在第二种情况下,gamma 更高。对于 MNIST,标准偏差小于 1。因此,第二个决策边界比前一个案例更精确,给出了更好的结果。
我已经建立了一个非常简单的 SVC 来对 MNIST 数字进行分类。出于某种原因,分类器非常一致地 错误地 预测数字 5,但在尝试所有其他数字时它不会错过任何一个。有谁知道我是否可能设置错误,或者它是否真的无法预测数字 5?
import numpy as np
from sklearn.model_selection import train_test_split
from sklearn import datasets
from sklearn.svm import SVC
from sklearn.metrics import confusion_matrix
data = datasets.load_digits()
images = data.images
targets = data.target
# Split into train and test sets
images_train, images_test, imlabels_train, imlabels_test = train_test_split(images, targets, test_size=.2, shuffle=False)
# Re-shape data so that it's 2D
images_train = np.reshape(images_train, (np.shape(images_train)[0], 64))
images_test = np.reshape(images_test, (np.shape(images_test)[0], 64))
svm_classifier = SVC(gamma='auto').fit(images_train, imlabels_train)
number_correct_svc = 0
preds = []
for label_index in range(len(imlabels_test)):
pred = svm_classifier.predict(images_test[label_index].reshape(1,-1))
if pred[0] == imlabels_test[label_index]:
number_correct_svc += 1
preds.append(pred[0])
print("Support Vector Classifier...")
print(f"\tPercent correct for all test data: {100*number_correct_svc/len(imlabels_test)}%")

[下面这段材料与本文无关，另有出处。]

-- ==== Sys2Proof/Machine/ShiftRandom.lean ====
section
/-! DEFINITION. The shift and random instructions of 42_shift_random.md. -/

namespace Sys2Proof.Machine

/-- `SHR Vx` (42_shift_random.md R160); the `y` field is ignored (log 12). -/
def execShr (x _y : Reg) (s : State) : Result :=
  .next (s.writeResult x (shiftRightByte (s.getV x)) (shiftRightFlag (s.getV x)))

/-- `SHL Vx` (42_shift_random.md R161); the `y` field is ignored (log 12). -/
def execShl (x _y : Reg) (s : State) : Result :=
  .next (s.writeResult x (shiftLeftByte (s.getV x)) (shiftLeftFlag (s.getV x)))

/-- `RND Vx, kk` (42_shift_random.md R162): a draw, a free value (R163, log 3), under the mask `kk`. -/
def execRnd (x : Reg) (kk : Byte) (s : State) : Result := .next (s.countDraw.setV x (s.randomByte &&& kk))

end Sys2Proof.Machine
end

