-- ==== Sys2Proof/Machine/Dispatch.lean ====
section
/-! DEFINITION. The execute step: one arm per instruction (70_reset_and_hazards.md R287). -/

namespace Sys2Proof.Machine

-- One direct call of a meaning per constructor, in the order of 30_encoding.md R94.
def exec (i : Instr) (s : State) : Host.Outcome State Fault Refusal :=
  match i with
  | .cls => Sys2Proof.Machine.execCls s
  | .ret => Sys2Proof.Machine.execRet s
  | .sys addr => Sys2Proof.Machine.execSys addr s
  | .jp addr => Sys2Proof.Machine.execJp addr s
  | .call addr => Sys2Proof.Machine.execCall addr s
  | .seImm x kk => Sys2Proof.Machine.execSeImm x kk s
  | .sneImm x kk => Sys2Proof.Machine.execSneImm x kk s
  | .seReg x y => Sys2Proof.Machine.execSeReg x y s
  | .ldImm x kk => Sys2Proof.Machine.execLdImm x kk s
  | .addImm x kk => Sys2Proof.Machine.execAddImm x kk s
  | .ldReg x y => Sys2Proof.Machine.execLdReg x y s
  | .orReg x y => Sys2Proof.Machine.execOrReg x y s
  | .andReg x y => Sys2Proof.Machine.execAndReg x y s
  | .xorReg x y => Sys2Proof.Machine.execXorReg x y s
  | .addReg x y => Sys2Proof.Machine.execAddReg x y s
  | .subReg x y => Sys2Proof.Machine.execSubReg x y s
  | .shr x y => Sys2Proof.Machine.execShr x y s
  | .subnReg x y => Sys2Proof.Machine.execSubnReg x y s
  | .shl x y => Sys2Proof.Machine.execShl x y s
  | .sneReg x y => Sys2Proof.Machine.execSneReg x y s
  | .ldI addr => Sys2Proof.Machine.execLdI addr s
  | .jpV0 addr => Sys2Proof.Machine.execJpV0 addr s
  | .rnd x kk => Sys2Proof.Machine.execRnd x kk s
  | .drw x y n => Sys2Proof.Machine.execDrw x y n s
  | .skp x => Sys2Proof.Machine.execSkp x s
  | .sknp x => Sys2Proof.Machine.execSknp x s
  | .ldVxDt x => Sys2Proof.Machine.execLdVxDt x s
  | .ldVxKey x => Sys2Proof.Machine.execLdVxKey x s
  | .ldDtVx x => Sys2Proof.Machine.execLdDtVx x s
  | .ldStVx x => Sys2Proof.Machine.execLdStVx x s
  | .addI x => Sys2Proof.Machine.execAddI x s
  | .ldFont x => Sys2Proof.Machine.execLdFont x s
  | .ldBcd x => Sys2Proof.Machine.execLdBcd x s
  | .storeRegs x => Sys2Proof.Machine.execStoreRegs x s
  | .loadRegs x => Sys2Proof.Machine.execLoadRegs x s

end Sys2Proof.Machine
end

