/-- `Draw` XORs the sprite into the framebuffer, every coordinate reduced modulo 64 and 32: a pixel changes exactly when
some bit of the sprite that is 1 lands on it (44_display.md R192, R194; that bit 7 is the left end is D15, log 11). -/
def Obligations.DrawXorsTheSpriteWithWrapAround : Prop :=
  ∀ (fb : Framebuffer) (x0 y0 : Byte) (rows : List Byte), rows.length ≤ 15 →
    ∀ px py, (fb.draw x0 y0 rows).1.pixel px py = (fb.pixel px py ^^ spriteCovers x0 y0 rows px py)

/-- R193: a collision is reported exactly when at least one pixel that was 1 before the draw is 0 after it. -/
def Obligations.CollisionMeansALitPixelWasErased : Prop :=
  ∀ (fb : Framebuffer) (x0 y0 : Byte) (rows : List Byte), rows.length ≤ 15 →
    ((fb.draw x0 y0 rows).2 = true ↔
      ∃ px py, fb.pixel px py = true ∧ (fb.draw x0 y0 rows).1.pixel px py = false)

/-- Drawing the same sprite twice at the same origin restores the framebuffer; the second draw reports a collision
exactly when some covered pixel was 0 before the first, in particular when the sprite has a bit that is 1 and all the
pixels it covers were 0 (44_display.md R196 (c), a rule the spec marks as derived; which pixels a sprite covers rests on
D15, log 11). -/
def Obligations.DrawingTwiceRestoresTheDisplay : Prop :=
  ∀ (fb : Framebuffer) (x0 y0 : Byte) (rows : List Byte), rows.length ≤ 15 →
    ((fb.draw x0 y0 rows).1.draw x0 y0 rows).1 = fb ∧
    (((fb.draw x0 y0 rows).1.draw x0 y0 rows).2 = true ↔
      ∃ px py, spriteCovers x0 y0 rows px py = true ∧ fb.pixel px py = false) ∧
    (spriteHasBit rows = true → (∀ px py, spriteCovers x0 y0 rows px py = true → fb.pixel px py = false) →
      ((fb.draw x0 y0 rows).1.draw x0 y0 rows).2 = true)

/-- `DRW` blits the `n` bytes at `I[11:0]` at the origin (`V[x]`, `V[y]`), both read before `VF` is written, and leaves
`VF` = 1 exactly when no lit pixel was turned off (44_display.md R191; the polarity is D3, log 2, the range check D10,
log 9, the bit order D15 and the case `n` = 0 D27, log 11). That `I` is unchanged is 43_index_memory.md R176, the spec's
decision D8 (log 7). -/
def Obligations.DrawInstructionBlitsMemory : Prop :=
  ∀ (x y : Reg) (n : Nibble) (s : State), n = 0#4 ∨ s.indexBase + n.toNat ≤ 0x1000 →
    ∃ t, exec (.drw x y n) s = .next t ∧
      (∀ px py, t.fb.pixel px py =
        (s.fb.pixel px py ^^ spriteCovers (s.getV x) (s.getV y)
          ((List.range n.toNat).map fun r => s.readByte (BitVec.ofNat 12 (s.indexBase + r))) px py)) ∧
      ((∃ px py, s.fb.pixel px py = true ∧ t.fb.pixel px py = false) → t.getV 15 = 0#8) ∧
      ((∀ px py, s.fb.pixel px py = true → t.fb.pixel px py = true) → t.getV 15 = 1#8) ∧
      ChangesOnly (fun p => p = .v 15 ∨ ∃ px py, p = .pixel px py) s t

/-! ### The keypad -/

/-- `SKP` and `SKNP` skip on the level of the key that the low nibble of `V[x]` names, and change nothing else
(45_keypad.md R211, R212; the low nibble is D9, log 8; that keys are levels, R210, is D19, log 19). -/
def Obligations.KeySkipsFollowTheNamedKey : Prop :=
  ∀ (x : Reg) (k : Key) (s : State), k.val = (s.getV x).toNat % 16 →
    (∃ t, exec (.skp x) s = .next t ∧ t.pc = (if s.isPressed k then s.pc + 2#16 else s.pc) ∧
      ChangesOnly (· = .pc) s t) ∧
    (∃ t, exec (.sknp x) s = .next t ∧ t.pc = (if s.isPressed k then s.pc else s.pc + 2#16) ∧
      ChangesOnly (· = .pc) s t)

confusion_matrix(preds,imlabels_test)
这是生成的混淆矩阵:
array([[22, 0, 0, 0, 0, 0, 0, 0, 0, 0],
[ 0, 15, 0, 0, 0, 0, 0, 0, 0, 0],
[ 0, 0, 15, 0, 0, 0, 0, 0, 0, 0],
[ 0, 0, 0, 21, 0, 0, 0, 0, 0, 0],
[ 0, 0, 0, 0, 21, 0, 0, 0, 0, 0],
[13, 21, 20, 16, 16, 37, 23, 20, 31, 16],
[ 0, 0, 0, 0, 0, 0, 14, 0, 0, 0],
[ 0, 0, 0, 0, 0, 0, 0, 16, 0, 0],
[ 0, 0, 0, 0, 0, 0, 0, 0, 2, 0],
[ 0, 0, 0, 0, 0, 0, 0, 0, 0, 21]], dtype=int64)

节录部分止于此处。